Strong response to dangerous intersections
10 May 2004
A Council call for the public to highlight dangerous intersections hit a raw nerve with the people of Christchurch as more than 2600 responses flooded in.
Police will be targeting some key traffic-light intersections for enforcement, after pedestrians highlighted concerns about being unable to cross safely, while the Council is using some information to help prioritise some of its long-term planning for works on intersections.
Council transport researcher Paul Cottam said that motorists were most concerned with turning at traffic signals, while cyclists cited larger city roundabouts as being dangerous. Most responses reinforced Council plans already underway.
The public was asked through newspaper advertisements as part of the city’s Road Safety Strategy at the end of 2003 to highlight which intersections they considered the most dangerous in Christchurch.

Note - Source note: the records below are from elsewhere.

-- ==== Sys2Proof/Laws/Environment.lean ====
section
/-! SUPPORT. What 60 R400 assumes of the environment: how to show a map in bounds, and that a move, a hook and each bus
transaction keep the map in bounds and the raised `RESET` and `NMI` raised. -/

namespace Sys2Proof.Machine

/-! ## The map stays in bounds (20 R63) -/

/-- 20 R63's invariant, address by address. -/
theorem mapInBounds_iff {m : List Region} :
    mapInBounds m = true ↔ ∀ a r, mapAddr m a = some r → r.offset a < r.length := by
  unfold mapInBounds offsetInStore
  rw [List.all_eq_true]
  refine ⟨fun h a r hr => ?_, fun h k _ => ?_⟩
  · have := h a.toNat (List.mem_range.2 a.isLt)
    rw [BitVec.ofNat_toNat, BitVec.setWidth_eq, hr] at this
    exact of_decide_eq_true this
  · split
    · rfl
    · rename_i r hr
      exact decide_eq_true (h _ r hr)

/-- A map is in bounds if every region's mask is smaller than its store. -/
theorem mapInBounds_of_mask {m : List Region} (h : ∀ r ∈ m, r.mask.toNat < r.length) : mapInBounds m = true := by
  refine mapInBounds_iff.2 fun a r hr => Nat.lt_of_le_of_lt ?_ (h r (List.mem_of_find?_eq_some hr))
  unfold Region.offset
  rw [BitVec.toNat_and]
  exact Nat.and_le_right

/-- The REF map keeps 20 R63's invariant. -/
theorem mapInBounds_ref : mapInBounds [refRegion] = true := mapInBounds_of_mask (by decide)

theorem apply_mapInBounds {s : State} (m : EnvMove) (h : mapInBounds s.map = true) :
    mapInBounds (s.apply m).map = true := by
  cases m with
  | remap m => exact m.inBounds
  | _ => exact h

theorem applyAll_mapInBounds (moves : List EnvMove) {s : State} (h : mapInBounds s.map = true) :
    mapInBounds (s.applyAll moves).map = true := by
  induction moves generalizing s with
  | nil => exact h
  | cons m rest ih => exact ih (apply_mapInBounds m h)

/-- A bus hook keeps the map in bounds, whatever the environment does at it. -/
theorem hook_mapInBounds {s : State} (e : Event) (h : mapInBounds s.map = true) :
    mapInBounds (s.hook e).map = true := by
  unfold State.hook
  split
  · exact h
  · exact applyAll_mapInBounds _ h

/-- An operation that keeps the map in bounds, and never meets an offset outside a store. -/
structure Res.InBounds {α : Type} (r : Res α) : Prop where
  keeps : ∀ a t, r = .ok a t → mapInBounds t.map = true
  never : ∀ left a, r ≠ .fault (.configurationError left .outOfBounds a)

theorem Res.inBounds_ok {α : Type} {s : State} (a : α) (h : mapInBounds s.map = true) : (Res.ok a s).InBounds where
  keeps b t e := by cases e; exact h
  never left b e := by cases e

theorem Res.inBounds_bind {α β : Type} {r : Res α} {k : α → State → Res β} (h : r.InBounds)
    (hk : ∀ a t, mapInBounds t.map = true → (k a t).InBounds) : (r.bind k).InBounds := by
  cases r with
  | ok a t => exact hk a t (h.keeps a t rfl)
  | fault f =>
    refine ⟨fun b t e => (by cases e), fun left a e => h.never left a ?_⟩
    cases e
    rfl

theorem configFault_inBounds {α : Type} {kind : ConfigKind} {a : Word} {s : State} (h : kind ≠ .outOfBounds) :
    (configFault kind a s : Res α).InBounds where
  keeps b t e := by cases e
  never left b e := by cases e; exact h rfl

theorem memRead_inBounds {a : Word} {g : Tag} {s : State} (h : mapInBounds s.map = true) : (memRead a g s).InBounds := by
  have h1 := hook_mapInBounds (s := s.writeAddress a) (.reading a) h
  unfold memRead
  dsimp only
  generalize (s.writeAddress a).hook (.reading a) = s1 at h1
  split
  · exact configFault_inBounds nofun
  · rename_i r hr
    rw [if_pos (mapInBounds_iff.1 h1 a r hr)]
    exact Res.inBounds_ok _ (hook_mapInBounds (s := s1.writeData _) _ h1)

theorem memWrite_inBounds {a : Word} {v : Byte} {g : Tag} {s : State} (h : mapInBounds s.map = true) :
    (memWrite a v g s).InBounds := by
  have h1 := hook_mapInBounds (s := (s.writeAddress a).writeData v) (.writing a v) h
  unfold memWrite
  dsimp only
  generalize ((s.writeAddress a).writeData v).hook (.writing a v) = s1 at h1
  split
  · exact configFault_inBounds nofun
  · rename_i r hr
    split
    · exact configFault_inBounds nofun
    · rw [if_pos (mapInBounds_iff.1 h1 a r hr)]
      exact Res.inBounds_ok _ (hook_mapInBounds (s := s1.writeMem _ v) _ h1)

theorem ioRead_inBounds {p : Byte} {s : State} (h : mapInBounds s.map = true) : (ioRead p s).InBounds := by
  have h1 := hook_mapInBounds (s := s.writeAddress (zeroExt p)) (.portReading p) h
  unfold ioRead
  dsimp only
  generalize (s.writeAddress (zeroExt p)).hook (.portReading p) = s1 at h1
  exact Res.inBounds_ok _ (hook_mapInBounds (s := s1.dropAnswer.writeData _) _ h1)

theorem ioWrite_inBounds {p v : Byte} {s : State} (h : mapInBounds s.map = true) : (ioWrite p v s).InBounds := by
  have h1 := hook_mapInBounds (s := (s.writeAddress (zeroExt p)).writeData v) (.portWriting p v) h
  unfold ioWrite
  dsimp only
  exact Res.inBounds_ok _ (hook_mapInBounds _ h1)

/-! ## Raised lines stay raised (10 R44) -/

theorem State.keepsRaised_refl (s : State) : s.keepsRaised s := ⟨id, id⟩

theorem State.keepsRaised_trans {s t u : State} (h : s.keepsRaised t) (k : t.keepsRaised u) : s.keepsRaised u :=
  ⟨k.1 ∘ h.1, k.2 ∘ h.2⟩

theorem apply_keepsRaised (s : State) (m : EnvMove) : s.keepsRaised (s.apply m) := by
  cases m with
  | raiseReset => exact ⟨fun _ => rfl, id⟩
  | raiseNmi => exact ⟨id, fun _ => rfl⟩
  | _ => exact ⟨id, id⟩

theorem applyAll_keepsRaised (moves : List EnvMove) (s : State) : s.keepsRaised (s.applyAll moves) := by
  induction moves generalizing s with
  | nil => exact s.keepsRaised_refl
  | cons m rest ih => exact State.keepsRaised_trans (apply_keepsRaised s m) (ih _)

/-- A bus hook lowers neither `RESET` nor `NMI`. -/
theorem hook_keepsRaised (s : State) (e : Event) : s.keepsRaised (s.hook e) := by
  unfold State.hook
  split
  · exact ⟨id, id⟩
  · exact applyAll_keepsRaised _ ((s.emit e).writeHooks _)

/-- The end of a transaction: its last hook and its trace record. -/
theorem hook_record_keepsRaised {s u : State} (h : s.keepsRaised u) (e : Event) (x : Transaction) :
    s.keepsRaised ((u.hook e).record x) :=
  have k := State.keepsRaised_trans h (hook_keepsRaised u e)
  ⟨fun hr => k.1 hr, fun hn => k.2 hn⟩

theorem memRead_keepsRaised {a : Word} {g : Tag} {s t : State} {v : Byte} (h : memRead a g s = .ok v t) :
    s.keepsRaised t := by
  have h1 : s.keepsRaised _ := hook_keepsRaised (s.writeAddress a) (.reading a)
  unfold memRead at h
  dsimp only at h
  generalize (s.writeAddress a).hook (.reading a) = s1 at h h1
  split at h
  · cases h
  · split at h
    · cases h
      refine hook_record_keepsRaised ?_ _ _
      exact ⟨h1.1, h1.2⟩
    · cases h

theorem memWrite_keepsRaised {a : Word} {v : Byte} {g : Tag} {s t : State} (h : memWrite a v g s = .ok () t) :
    s.keepsRaised t := by
  have h1 : s.keepsRaised _ := hook_keepsRaised ((s.writeAddress a).writeData v) (.writing a v)
  unfold memWrite at h
  dsimp only at h
  generalize ((s.writeAddress a).writeData v).hook (.writing a v) = s1 at h h1
  split at h
  · cases h
  · split at h
    · cases h
    · split at h
      · cases h
        refine hook_record_keepsRaised ?_ _ _
        exact ⟨h1.1, h1.2⟩
      · cases h

theorem ioRead_keepsRaised {p : Byte} {s t : State} {v : Byte} (h : ioRead p s = .ok v t) : s.keepsRaised t := by
  have h1 : s.keepsRaised _ := hook_keepsRaised (s.writeAddress (zeroExt p)) (.portReading p)
  unfold ioRead at h
  dsimp only at h
  generalize (s.writeAddress (zeroExt p)).hook (.portReading p) = s1 at h h1
  cases h
  refine hook_record_keepsRaised ?_ _ _
  exact ⟨h1.1, h1.2⟩

theorem ioWrite_keepsRaised {p v : Byte} {s t : State} (h : ioWrite p v s = .ok () t) : s.keepsRaised t := by
  have h1 : s.keepsRaised _ := hook_keepsRaised ((s.writeAddress (zeroExt p)).writeData v) (.portWriting p v)
  unfold ioWrite at h
  dsimp only at h
  cases h
  refine hook_record_keepsRaised ?_ _ _
  exact ⟨h1.1, h1.2⟩

end Sys2Proof.Machine
end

Overall, Christchurch residents found traffic signals and roundabouts on major arterial roads to be the most dangerous intersections to use. Findings from the survey showed that , if these intersections were improved in some way, people were prepared to sacrifice travel time to get through them safely.
The 20 most listed intersections attracted safety concerns over delays in traffic, being able to turn through traffic signals, and concerns at the speed and volume of traffic moving through roundabouts. Inadequate visibility at some roundabouts was also a problem.
Mr Cottam said the Council wanted to thank those who responded because their feedback was extremely valuable to Council long-term plans for works on intersections.
Some intersections mentioned are already destined for upgrading in the next five years, others are noted by police for targeted enforcement.
Intersections of most concern include the Deans Avenue-Riccarton Road, and Blenheim Road-Main South Road roundabouts. Respondents said that at Riccarton Road, heavy traffic went through at speed without giving way, while the Blenheim Road-Main South Road roundabout had too much fast-travelling traffic coming off too many feeder roads.
The next on the list was the traffic-light controlled intersection of Ilam Road-Middleton Road-Riccarton Road where the strange angle at which the roads meet confuses cars turning right out of Middleton Road onto Riccarton Road or those turning right out of Ilam Road onto Riccarton Road.
The Marshland Road-Queen Elizabeth II Drive roundabout had foliage in the centre that blocked drivers’ view of on-coming traffic, and the Masham Road-Russley Road-Yaldhurst Road intersection had two-laned roads feeding into the intersection from one side, then bottle-necking into one-lane traffic on the other side.
Mr Cottam said that some issues such as overgrown foliage could be addressed quickly, but others would take more time and planning.